• [PROMPT]
Within the material below, how many lines carry the word "rowsOf"? Answer with a single number.

══════════════════════════════

/-- The rows of index 0x7800 (R434). -/
def rows7800 : List ERow := [
  ⟨1, 1, 1, 21, 255, 0, 255, false⟩,
  ⟨2, 2, 7, 60, 0, 1, 3, false⟩,
  ⟨3, 3, 10, 40, 0, 0, 1048864, false⟩,
  ⟨4, 4, 8, 40, 0, 0, 4294967295, false⟩,
  ⟨5, 5, 8, 40, 0, 0, 4294967295, false⟩,
  ⟨6, 6, 7, 21, 0, 0, 255, false⟩,
  ⟨7, 7, 7, 21, 0, 0, 255, false⟩,
  ⟨8, 8, 7, 85, 0, 0, 255, false⟩,
  ⟨9, 9, 2, 21, 0, 0, 65535, false⟩,
  ⟨10, 13, 2, 21, 0, 0, 65535, false⟩,
  ⟨14, 14, 3, 29, 100, 10, 1000, false⟩,
  ⟨15, 15, 1, 29, 3, 1, 16, false⟩,
  ⟨16, 16, 3, 29, 100, 1, 10000, false⟩,
  ⟨17, 17, 2, 85, 0, 0, 65535, false⟩,
  ⟨18, 18, 4, 85, 0, 0, 18446744073709551615, true⟩,
  ⟨19, 19, 4, 85, 0, 0, 18446744073709551615, true⟩]

/-- The rows of index 0x7810 and its instances (R435). -/
def rows7810 : List ERow := [
  ⟨1, 1, 3, 85, 0, 0, 4294967295, false⟩,
  ⟨2, 2, 3, 21, 0, 0, 4294967295, false⟩,
  ⟨3, 3, 7, 21, 0, 0, 255, false⟩,
  ⟨4, 4, 10, 21, 0, 0, 48, false⟩,
  ⟨5, 5, 4, 21, 0, 0, 18446744073709551615, true⟩,
  ⟨6, 6, 4, 21, 0, 0, 18446744073709551615, true⟩]

/-- The rows of index 0x7820 and its instances (R436). -/
def rows7820 : List ERow := [
  ⟨1, 1, 7, 21, 0, 0, 255, false⟩,
  ⟨2, 2, 7, 21, 0, 0, 255, false⟩,
  ⟨3, 3, 4, 21, 0, 0, 18446744073709551615, true⟩,
  ⟨4, 4, 2, 21, 0, 0, 65535, false⟩,
  ⟨5, 5, 4, 21, 0, 0, 18446744073709551615, false⟩,
  ⟨6, 6, 4, 21, 0, 0, 18446744073709551615, true⟩]

/-- The rows of index 0x7C00 (R132). -/
def rows7C00 : List ERow := [
  ⟨1, 1, 1, 21, 0, 0, 255, false⟩,
  ⟨2, 2, 7, 21, 0, 0, 255, false⟩,
  ⟨3, 3, 3, 29, 800, 200, 2000, false⟩,
  ⟨4, 4, 3, 29, 4000, 1000, 8000, false⟩,
  ⟨5, 5, 4, 21, 0, 0, 18446744073709551615, false⟩,
  ⟨6, 6, 4, 29, 0, 0, 18446744073709551615, false⟩,
  ⟨7, 7, 3, 21, 0, 0, 4294967295, false⟩,
  ⟨8, 8, 4, 12, 0, 0, 18446744073709551615, false⟩,
  ⟨9, 9, 10, 4, 0, 0, 16, false⟩]

/-- The rows of index 0x7C01 (R132). -/
def rows7C01 : List ERow := [
  ⟨1, 4, 1, 29, 255, 0, 255, false⟩]

/-- The rows of index 0x7C02 (R132). -/
def rows7C02 : List ERow := [
  ⟨1, 24, 1, 29, 255, 0, 255, false⟩]

/-- The rows of index 0x7C03 (R132). -/
def rows7C03 : List ERow := [
  ⟨1, 28, 4, 21, 0, 0, 18446744073709551615, true⟩]

/-- The rows of index 0x7C10 and its instances (R134). -/
def rows7C10 : List ERow := [
  ⟨1, 1, 1, 21, 0, 0, 255, false⟩,
  ⟨2, 2, 7, 21, 0, 0, 255, false⟩,
  ⟨3, 3, 3, 21, 0, 0, 4294967295, false⟩,
  ⟨4, 4, 4, 21, 0, 0, 18446744073709551615, true⟩,
  ⟨5, 5, 4, 21, 0, 0, 18446744073709551615, true⟩,
  ⟨6, 6, 4, 21, 0, 0, 18446744073709551615, true⟩,
  ⟨7, 7, 4, 21, 0, 0, 18446744073709551615, true⟩,
  ⟨8, 8, 4, 21, 0, 0, 18446744073709551615, true⟩,
  ⟨9, 9, 4, 21, 0, 0, 18446744073709551615, true⟩,
  ⟨10, 10, 4, 21, 0, 0, 18446744073709551615, true⟩,
  ⟨11, 11, 4, 21, 0, 0, 18446744073709551615, true⟩,
  ⟨12, 12, 2, 29, 0, 0, 65535, false⟩]

/-- The rows of index 0x7C40 and its instances (R135). -/
def rows7C40 : List ERow := [
  ⟨1, 1, 4, 21, 0, 0, 18446744073709551615, true⟩,
  ⟨2, 2, 4, 21, 0, 0, 18446744073709551615, true⟩,
  ⟨3, 3, 4, 21, 0, 0, 18446744073709551615, true⟩,
  ⟨4, 4, 4, 21, 0, 0, 18446744073709551615, true⟩,
  ⟨5, 5, 8, 21, 0, 0, 4294967295, false⟩]

/-- The rows of index 0x8000 (R534). -/
def rows8000 : List ERow := [
  ⟨1, 1, 1, 85, 48, 0, 255, false⟩,
  ⟨2, 2, 3, 8, 0, 0, 4294967295, false⟩,
  ⟨3, 3, 4, 21, 0, 0, 18446744073709551615, false⟩]

/-- The rows of index 0x8100 (R534). -/
def rows8100 : List ERow := [
  ⟨1, 1, 10, 21, 0, 0, 32768, false⟩,
  ⟨2, 2, 3, 21, 0, 0, 4294967295, false⟩,
  ⟨3, 3, 3, 61, 0, 0, 4294967295, false⟩,
  ⟨4, 4, 4, 21, 0, 0, 18446744073709551615, true⟩]

/-- The rows of index 0x8200 (R535). -/
def rows8200 : List ERow := [
  ⟨1, 1, 6, 31, 0, 0, 1, false⟩,
  ⟨2, 2, 8, 61, 0, 0, 4294967295, false⟩,
  ⟨3, 3, 2, 61, 65535, 0, 65535, false⟩,
  ⟨4, 4, 10, 61, 0, 0, 64, false⟩,
  ⟨5, 5, 3, 61, 800000, 8000, 2147483648, false⟩,
  ⟨6, 6, 4, 21, 0, 0, 18446744073709551615, true⟩,
  ⟨7, 7, 4, 21, 0, 0, 18446744073709551615, true⟩]

/-- The rows of index 0x8F00 (R61, R163, R466, R515). -/
def rows8F00 : List ERow := [
  ⟨1, 1, 4, 4, 0, 0, 18446744073709551615, true⟩,
  ⟨2, 2, 4, 4, 0, 0, 18446744073709551615, true⟩,
  ⟨3, 3, 4, 4, 0, 0, 18446744073709551615, true⟩,
  ⟨4, 4, 4, 4, 0, 0, 18446744073709551615, true⟩,
  ⟨5, 5, 4, 4, 0, 0, 18446744073709551615, true⟩,
  ⟨6, 6, 4, 4, 0, 0, 18446744073709551615, true⟩,
  ⟨7, 7, 4, 4, 0, 0, 18446744073709551615, true⟩,
  ⟨8, 8, 4, 4, 0, 0, 18446744073709551615, true⟩,
  ⟨9, 9, 4, 4, 0, 0, 18446744073709551615, true⟩,
  ⟨10, 10, 4, 4, 0, 0, 18446744073709551615, true⟩]

/-- The rows of index 0x9000 (R514). -/
def rows9000 : List ERow := [
  ⟨1, 1, 3, 8, 0, 0, 4294967295, false⟩,
  ⟨2, 2, 3, 8, 0, 0, 4294967295, false⟩,
  ⟨3, 3, 7, 21, 0, 0, 255, false⟩,
  ⟨4, 4, 3, 21, 0, 0, 4294967295, false⟩,
  ⟨5, 5, 3, 29, 1000, 1, 50000, false⟩,
  ⟨6, 6, 4, 21, 0, 0, 18446744073709551615, true⟩,
  ⟨7, 7, 1, 8, 0, 0, 255, false⟩,
  ⟨8, 8, 8, 21, 0, 0, 4294967295, false⟩,
  ⟨9, 9, 4, 21, 0, 0, 18446744073709551615, true⟩,
  ⟨10, 10, 2, 29, 0, 0, 168, false⟩,
  ⟨11, 11, 4, 21, 0, 0, 18446744073709551615, true⟩,
  ⟨12, 12, 2, 85, 0, 0, 65535, false⟩,
  ⟨13, 13, 10, 85, 0, 0, 64, false⟩,
  ⟨14, 14, 8, 21, 0, 0, 4294967295, false⟩]

/-- The rows of index 0x9010 (R515). -/
def rows9010 : List ERow := [
  ⟨1, 1, 4, 29, 0, 0, 18446744073709551615, false⟩,
  ⟨2, 2, 4, 29, 0, 0, 18446744073709551615, false⟩,
  ⟨3, 3, 1, 29, 0, 0, 255, false⟩]

/-- The rows of index 0x9100 (R516). -/
def rows9100 : List ERow := [
  ⟨1, 1, 7, 29, 1, 1, 6, false⟩,
  ⟨2, 2, 2, 29, 0, 0, 65535, false⟩,
  ⟨3, 3, 10, 21, 0, 0, 64, false⟩,
  ⟨4, 4, 4, 21, 0, 0, 18446744073709551615, true⟩,
  ⟨5, 5, 4, 21, 0, 0, 18446744073709551615, true⟩]

/-- The rows of index 0x9400 (R163). -/
def rows9400 : List ERow := [
  ⟨1, 1, 3, 85, 65536, 0, 4294967295, false⟩,
  ⟨2, 2, 3, 93, 2000, 0, 4294967295, false⟩,
  ⟨3, 3, 3, 93, 20000, 0, 4294967295, false⟩,
  ⟨4, 4, 3, 21, 0, 0, 4294967295, false⟩,
  ⟨5, 5, 4, 21, 0, 0, 18446744073709551615, true⟩,
  ⟨6, 6, 4, 21, 0, 0, 18446744073709551615, true⟩,
  ⟨7, 7, 4, 21, 0, 0, 18446744073709551615, true⟩,
  ⟨8, 8, 4, 21, 0, 0, 18446744073709551615, true⟩,
  ⟨9, 9, 4, 21, 0, 0, 18446744073709551615, true⟩,
  ⟨10, 10, 2, 12, 0, 0, 65535, false⟩,
  ⟨11, 11, 10, 4, 0, 0, 32, false⟩,
  ⟨12, 12, 2, 8, 0, 0, 65535, false⟩,
  ⟨13, 13, 3, 93, 4020, 0, 200000, false⟩]

/-- The rows of index 0xA000 (R536). -/
def rowsA000 : List ERow := [
  ⟨1, 1, 7, 29, 0, 0, 2, false⟩,
  ⟨2, 2, 8, 29, 0, 0, 4294967295, false⟩,
  ⟨3, 3, 1, 29, 3, 0, 3, false⟩,
  ⟨4, 4, 4, 29, 0, 0, 18446744073709551615, false⟩,
  ⟨5, 5, 6, 10, 0, 0, 1, false⟩,
  ⟨6, 6, 7, 21, 0, 0, 255, false⟩,
  ⟨7, 7, 4, 21, 0, 0, 18446744073709551615, false⟩,
  ⟨8, 8, 7, 21, 0, 0, 255, false⟩,
  ⟨9, 9, 6, 21, 0, 0, 1, false⟩,
  ⟨10, 10, 6, 8, 0, 0, 1, false⟩,
  ⟨11, 11, 6, 8, 0, 0, 1, false⟩,
  ⟨12, 12, 4, 21, 0, 0, 18446744073709551615, true⟩]

/-- The rows of index 0xA010 (R536). -/
def rowsA010 : List ERow := [
  ⟨1, 1, 3, 12, 0, 0, 4294967295, false⟩,
  ⟨2, 2, 1, 12, 0, 0, 255, false⟩,
  ⟨3, 3, 10, 4, 0, 0, 155648, false⟩]

/-- The rows of an index; no row where the index is not of R462's map. -/
def rowsOf (idx : Nat) : List ERow :=
  if idx < 0x7210 then
    if idx < 0x3400 then
      if idx < 0x2010 then
        if idx < 0x1201 then
          if idx = 0x1000 then rows1000 else
          if idx = 0x1100 then rows1100 else
          if idx = 0x1200 then rows1200 else
          []
        else
          if idx = 0x1201 then rows1201 else
          if idx = 0x1202 then rows1202 else
          if idx = 0x1203 then rows1203 else
          if idx = 0x2000 then rows2000 else
          []
      else
        if idx < 0x2110 then
          if idx = 0x2010 then rows2010 else
          if idx = 0x2100 then rows2100 else
          if idx = 0x2101 then rows2101 else
          []
        else
          if idx = 0x2110 then rows2110 else
          if 0x3000 ≤ idx ∧ idx < 0x3000 + 16 * 16 ∧ idx % 16 = 0 then rows3000 else
          if 0x3001 ≤ idx ∧ idx < 0x3001 + 16 * 16 ∧ idx % 16 = 1 then rows3001 else
          if 0x3002 ≤ idx ∧ idx < 0x3002 + 16 * 16 ∧ idx % 16 = 2 then rows3002 else
          []
    else
      if idx < 0x6300 then
        if idx < 0x6000 then
          if idx = 0x3400 then rows3400 else
          if idx = 0x3800 then rows3800 else
          if 0x4000 ≤ idx ∧ idx < 0x4000 + 4096 then rows4000 else
          []
        else
          if 0x6000 ≤ idx ∧ idx < 0x6000 + 16 * 24 ∧ idx % 16 = 0 then rows6000 else
          if 0x6001 ≤ idx ∧ idx < 0x6001 + 16 * 24 ∧ idx % 16 = 1 then rows6001 else
          if 0x6002 ≤ idx ∧ idx < 0x6002 + 16 * 24 ∧ idx % 16 = 2 then rows6002 else
          []
      else
        if idx < 0x6800 then
          if idx = 0x6300 then rows6300 else
          if 0x6400 ≤ idx ∧ idx < 0x6400 + 16 * 4 ∧ idx % 16 = 0 then rows6400 else
          if 0x6401 ≤ idx ∧ idx < 0x6401 + 16 * 4 ∧ idx % 16 = 1 then rows6401 else
          []
        else
          if idx = 0x6800 then rows6800 else
          if 0x6810 ≤ idx ∧ idx < 0x6810 + 32 then rows6810 else
          if 0x6840 ≤ idx ∧ idx < 0x6840 + 16 then rows6840 else
          if 0x7000 ≤ idx ∧ idx < 0x7000 + 528 then rows7000 else
          []
  else
    if idx < 0x7C02 then
      if idx < 0x7700 then
        if idx < 0x7500 then
          if idx = 0x7210 then rows7210 else
          if 0x7400 ≤ idx ∧ idx < 0x7400 + 32 then rows7400 else
          if idx = 0x7480 then rows7480 else
          []
        else
          if 0x7500 ≤ idx ∧ idx < 0x7500 + 32 then rows7500 else
          if idx = 0x7580 then rows7580 else
          if 0x7600 ≤ idx ∧ idx < 0x7600 + 16 then rows7600 else
          if idx = 0x7680 then rows7680 else
          []
      else
        if idx < 0x7810 then
          if 0x7700 ≤ idx ∧ idx < 0x7700 + 64 then rows7700 else
          if idx = 0x7780 then rows7780 else
          if idx = 0x7800 then rows7800 else
          []
        else
          if 0x7811 ≤ idx ∧ idx ≤ 0x7813 then rows7810 else
          if 0x7820 ≤ idx ∧ idx < 0x7820 + 8 then rows7820 else
          if idx = 0x7C00 then rows7C00 else
          if idx = 0x7C01 then rows7C01 else
          []
    else
      if idx < 0x8F00 then
        if idx < 0x7C40 then
          if idx = 0x7C02 then rows7C02 else
          if idx = 0x7C03 then rows7C03 else
          if 0x7C10 ≤ idx ∧ idx < 0x7C10 + 33 then rows7C10 else
          []
        else
          if 0x7C40 ≤ idx ∧ idx < 0x7C40 + 64 then rows7C40 else
          if idx = 0x8000 then rows8000 else
          if idx = 0x8100 then rows8100 else
          if idx = 0x8200 then rows8200 else
          []
      else
        if idx < 0x9100 then
          if idx = 0x8F00 then rows8F00 else
          if idx = 0x9000 then rows9000 else
          if idx = 0x9010 then rows9010 else
          []
        else
          if idx = 0x9100 then rows9100 else
          if idx = 0x9400 then rows9400 else
          if idx = 0xA000 then rowsA000 else
          if idx = 0xA010 then rowsA010 else
          []

/-- The row that defines the entry `idx.sub` (R438). -/
def entryRow (idx sub : Nat) : Option ERow := (rowsOf idx).find? fun r => r.lo ≤ sub && sub ≤ r.hi

/-- The highest subindex defined at an index (R438). -/
def topSub (idx : Nat) : Nat := (rowsOf idx).foldl (fun m r => max m r.hi) 0

/-- The default of an entry (R447).  LOGICAL of a physical Bivouac is the map of R199, LOGICAL of a physical
slice its own number (R134), CLOCK_KHZ the five clocks of R489. -/
def entryDflt (k : Nat) : Nat :=
  let idx := k / 256
  let sub := k % 256
  if 0x7000 ≤ idx ∧ idx < 0x7000 + 528 ∧ sub = 2 then
    let n := idx - 0x7000
    if n < 256 then n else if n < 264 then 0xFFFF else if n < 520 then n - 8 else 0xFFFF
  else if 0x7C10 ≤ idx ∧ idx < 0x7C10 + 33 ∧ sub = 1 then
    (if idx = 0x7C10 + 32 then 0xFF else idx - 0x7C10)
  else if idx = 0x2000 ∧ 5 ≤ sub ∧ sub ≤ 9 then
    [1600000, 2133333, 1280000, 800000, 200000].getD (sub - 5) 0
  else match entryRow idx sub with
    | some r => r.dflt
    | none => 0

══════════════════════════════

• [RESPONSE TO THE TASK]
3